Building a slow-wave structure from metal disks was first proposed by J. C. Simon and G. Weill in: Un nouveau type d'aérien a rayonnement longitudinal (A new type of antenna for endfire radiation), Annales de Radioélectricité, vol. 8, No. 33, pp. 183-193, July 1953, Paris. The following two photos taken from the original article show the phase measurement along a slow-wave structure made from metal disks and the complete antenna for the frequency band 1.7GHz to 2GHz:
Such antennas are frequently called disk-Yagi antennas. This name is quite inappropriate since a thick metal carrier (boom) in the axis of the structure plays an important electromagnetic role, improving the directivity and bandwidth of the antenna. It therefore makes sense to use its original name "cigar antenna" as coined by its inventors.
There are several possible solutions to illuminate an artificial-dielectric lens made from metal disks on a conductive boom. The original design of a cigar antenna was fed by a waveguide horn. The simplest solution is to feed the cigar with an air-dielectric microstrip patch antenna, also called "gun antenna". A helix feed can also be used in a cigar antenna. Of course there are many other solutions to feed a cigar antenna besides those shown here:
Every antenna type has its optimum frequency range where its dimensions, size, weight and feed design are most practical for a given electrical performance. A slow-wave structure made from thin metal rods is most practical in the frequency range from 50MHz to 500MHz as originally used by Shintaro Uda. A cigar antenna is most practical at somewhat higher frequencies between 500MHz and 5GHz.
Besides its large bandwidth a cigar antenna also achieves low conductor losses due to the low current densities in the disks and thick boom. Low conductor losses allow high radiation efficiencies as well as low thermal noise added by the antenna. Low structure losses also allow very long slow-wave structures exceeding 10 wavelengths with directivities and/or gains exceeding 20dBi. As mentioned by its inventors, cigar antennas may replace "optical" antennas like parabolic mirrors in many practical applications.

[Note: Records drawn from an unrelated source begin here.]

-- ==== Sys2Proof/Safety.lean ====
section
/-! DEFINITION. The terms the statements use: registers and memory read as numbers, the ways an instruction may end, and
the invariant of the machine. The numbers are formed by integer arithmetic here, not by the operations of the model. -/

namespace Sys2Proof.Machine

open Sys2Proof

/-! ## Numbers (00_scope.md R10) -/

/-- An n-bit number read as two's complement. -/
def signedOf (n v : Nat) : Int := if v < 2 ^ (n - 1) then v else (v : Int) - 2 ^ n

/-- The n-bit number an integer is congruent to. -/
def modBits (n : Nat) (v : Int) : Nat := (v % (2 : Int) ^ n).toNat

/-- The low 32 bits of an integer, sign-extended to 64. -/
def wordOf (v : Int) : Nat := modBits 64 (signedOf 32 (modBits 32 v))

/-- XLEN. -/
def State.xlen (s : State) : Nat := s.cfg.xlen.bits

/-- IALIGN / 8 (20_memory.md R86). -/
def State.ialign (s : State) : Nat := if s.cfg.extC then 2 else 4

/-- x[r] as an unsigned number. -/
def State.ux (s : State) (r : Reg) : Nat := (s.readX r).toNat

/-- x[r] as a signed number. -/
def State.sx (s : State) (r : Reg) : Int := signedOf s.xlen (s.ux r)

/-- f[r] as an unsigned number. -/
def State.uf (s : State) (r : Reg) : Nat := (s.readF r).toNat

/-- The single in f[r] (10_state.md R38). -/
def State.us (s : State) (r : Reg) : Nat :=
  if s.cfg.extD = true ∧ s.uf r / 2 ^ 32 ≠ 2 ^ 32 - 1 then 0x7FC00000 else s.uf r % 2 ^ 32

/-- A single as an f register holds it (10_state.md R38). -/
def boxedSingle (c : Config) (v : Nat) : Nat :=
  if c.extD then (2 ^ 32 - 1) * 2 ^ 32 + v % 2 ^ 32 else v % 2 ^ 32

/-- The register a three-bit field names (48_compressed.md R451). -/
def shortReg (r : CReg) : Reg := BitVec.ofNat 5 (8 + r.toNat)

/-- x[rs1] + offset modulo 2^XLEN (20_memory.md R80). -/
def State.effective (s : State) (rs1 : Reg) (off : Int) : Nat := modBits s.xlen (s.ux rs1 + off)

/-- The address of byte k of an access at a. -/
def State.byteAt (s : State) (a k : Nat) : Nat := (a + k) % 2 ^ s.xlen

/-- The n bytes at a, little-endian (20_memory.md R81). -/
def State.littleEndian (s : State) (a n : Nat) : Nat :=
  ((List.range n).map (fun k => (Memory.read s.mem (s.byteAt a k)).toNat * 256 ^ k)).sum

/-! ## What stays as it was -/

/-- Every byte of memory reads as before. -/
def SameMemory (s t : State) : Prop := ∀ a : Nat, Memory.read t.mem a = Memory.read s.mem a

/-- What memory held at an address before the k newest of the stores made since the last `fence.i`: what the oldest of
those that stored there overwrote (20_memory.md R101). -/
def State.heldBefore (s : State) (k a : Nat) : Byte :=
  match (s.storeLog.take k).reverse.flatten.find? (fun c => c.1 == a) with
  | some c => c.2
  | none => Memory.read s.mem a

/-- A store since the last `fence.i` wrote to one of the n bytes at a. -/
def StoredTo (s : State) (a n : Nat) : Prop := ∃ cells ∈ s.storeLog, ∃ c ∈ cells, ∃ k, k < n ∧ c.1 = s.byteAt a k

All slow-wave-structure antennas require tapering of both element sizes and spacings for optimum performance. Cigar antennas can achieve non-optimum, but nevertheless quite high directivities/gains with much simpler uniform designs of identical disks at identical spacings. Typically an uniform cigar antenna still achieves a few dB more gain than a carefully tapered Yagi-Uda design of the same boom length.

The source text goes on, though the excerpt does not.